Mercury Switch - Time to Shine (2005)

publié par Séb le 13 février 2006

Album atypique s’il en est, le nouveau Mercury Switch, a au moins le mérite d’être plutôt étrange, bien qu’il n’apporte rien de nouveau aux fans du genre. Avis aux amateurs de hardcore, de metal progressif, de heavy 80’s et même de Deftones, cet album devrait faire plaisir à vos oreilles.


Mercury Switch - Time to Shine I believe love is stronger than. Clenched fists and broken wrigs. (Traduction : Je crois que l’amour est plus fort que. Des poings levés et des poignets brisés). Premières phrases de la première chanson de ce nouvel album. Le mot d’ordre est lancé. L’appel est clair et ne fera que se confirmer au fil des chansons à suivre. Mais penchons nous d’abord sur le son Mercury Switch.

Cet album ne marquera pas l’histoire du hardcore. Autant le préciser dès le début. Mais (il y a toujours un "mais" qui traîne dans un coin, près à bondir pour sauver la peau d’un malheureux qui n’aurait, en apparences, que peu de chances de survie)... je disais donc, mais il possède suffisament d’atouts pour devenir ce genre de disque que l’on se surprend à retrouver bien plus souvent qu’on ne pourrait le penser dans la chaîne hi-fi. La première chanson, au delà de son texte coup de poing, développe dès le début une certaine puissance. Sans être ravageurs, les riffs efficaces, la batterie qui balance plutôt bien et une basse qui groove sans cesse, le tout accompagné de stridentes nappes de synthés, auront vite fait de surprendre, voir même de plaire à l’auditeur. Si la base hardcore du groupe reste présente dans tous les morceaux, on découvrira bien vite que tout un tas d’inspirations, volontaires ou non, se faufilent ci et là.
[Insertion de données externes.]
-- ==== Sys2Proof/Machine/Arithmetic.lean ====
section
/-! DEFINITION. The arithmetic and bitwise instructions (42_arithmetic_and_bitwise.md R170 to R177): one shape, seven
functions on mathematical integers. -/

namespace Sys2Proof.Machine

/-- The common shape: pop `a`, pop `b`, push `Norm(f(left, right))` (42_arithmetic_and_bitwise.md R170). -/
def State.binary (s : State) (f : Byte → Byte → Int) : State :=
  let (a, b, s2) := s.popTwo
  let (x, y) := leftRight a b
  s2.push (s2.norm (f x y))

/-- 42_arithmetic_and_bitwise.md R171 -/
def addResult (x y : Byte) : Int := (x.toNat : Int) + (y.toNat : Int)

/-- 42_arithmetic_and_bitwise.md R172 -/
def subResult (x y : Byte) : Int := (x.toNat : Int) - (y.toNat : Int)

/-- 42_arithmetic_and_bitwise.md R173 -/
def mulResult (x y : Byte) : Int := (x.toNat : Int) * (y.toNat : Int)

/-- The quotient rounded to nearest, halves upward; `DIV0` for a zero divisor (42_arithmetic_and_bitwise.md R174; log
entry 23). -/
def divResult (x y : Byte) : Int :=
  if y = 0 then (params.div0 : Int) else (((2 * x.toNat + y.toNat) / (2 * y.toNat) : Nat) : Int)

/-- 42_arithmetic_and_bitwise.md R175 -/
def andResult (x y : Byte) : Int := ((x &&& y).toNat : Int)

/-- 42_arithmetic_and_bitwise.md R176 -/
def orResult (x y : Byte) : Int := ((x ||| y).toNat : Int)

/-- 42_arithmetic_and_bitwise.md R177 -/
def xorResult (x y : Byte) : Int := ((x ^^^ y).toNat : Int)

/-- `ADD` (42_arithmetic_and_bitwise.md R171). -/
def execAdd (s : State) : Host.Outcome State Fault Refusal := .next (s.binary addResult)

/-- `SUB` (42_arithmetic_and_bitwise.md R172). -/
def execSub (s : State) : Host.Outcome State Fault Refusal := .next (s.binary subResult)

/-- `MUL` (42_arithmetic_and_bitwise.md R173). -/
def execMul (s : State) : Host.Outcome State Fault Refusal := .next (s.binary mulResult)

/-- `DIV` (42_arithmetic_and_bitwise.md R174). -/
def execDiv (s : State) : Host.Outcome State Fault Refusal := .next (s.binary divResult)

/-- `AND` (42_arithmetic_and_bitwise.md R175). -/
def execAnd (s : State) : Host.Outcome State Fault Refusal := .next (s.binary andResult)

/-- `OR` (42_arithmetic_and_bitwise.md R176). -/
def execOr (s : State) : Host.Outcome State Fault Refusal := .next (s.binary orResult)

/-- `XOR` (42_arithmetic_and_bitwise.md R177). -/
def execXor (s : State) : Host.Outcome State Fault Refusal := .next (s.binary xorResult)

end Sys2Proof.Machine
end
Quelle surprise alors de retrouver des gimmicks typiquement metal progressif au détour d’un refrain (voir même de tout un morceau) ou de croire entendre, le temps d’un début de chanson, les Deftones qui remplacerait les 5 musiciens. Et si la violence brute montre son nez à plusieurs reprises, il faut aussi reconnaître à Mercury Switch une jolie maîtrise des passages plus posés, plus calmes et qui s’avèrent vraiment agréables. Mais si il y avait un morceau à retenir dans cet album intriguant, ce serait assurémment The Devil is a Woman Tonight. Pur résultat d’une inspiration 80’s avec voix aigues et guitares criadres ; amateurs de mulets, de pantalons en cuir moulants et de gilets en jean, ce morceau est pour vous. Et même si l’on aime pas le genre, il est difficile de ne pas prendre un certain pied à l’écoute de cet OVNI. Le gros soucis derrière tous ces moments intéressants, c’est que la musique ne semble exister que par ces diverses récupérations sauvages de genres parallèles. L’exercice est intéressant, les musiciens maîtrisent la chose à n’en pas douter et même si le tout est très fun, il manque ce petit plus qui permettrait à Time to Shine de mener sa propre existence.

Mais la musique sans le texte ne serait qu’un support vide. Lyrics intéressants, bien que, au goût de votre serviteur, un poil trop neutres, trop lisses et passe-partout. On trouve quelques passages plus "inspirés" évidemment, mais dans l’ensemble, les textes restent, malgré un début plutôt fracassant, assez sobres. Oh bien sûr, en tant que chrétien il y a plusieurs phrases qui marquent ou qui titillent notre instinct de converti, mais cela reste plutôt léger sur l’ensemble des paroles.


Time to Shine
ne marquera pas l’histoire du hardcore. Qu’on se le dise. Mais la foisonnance d’inspirations musicales et la maîtrise dans l’exécution fait plaisir à entendre et en font un album qui mérite quand même d’être découvert.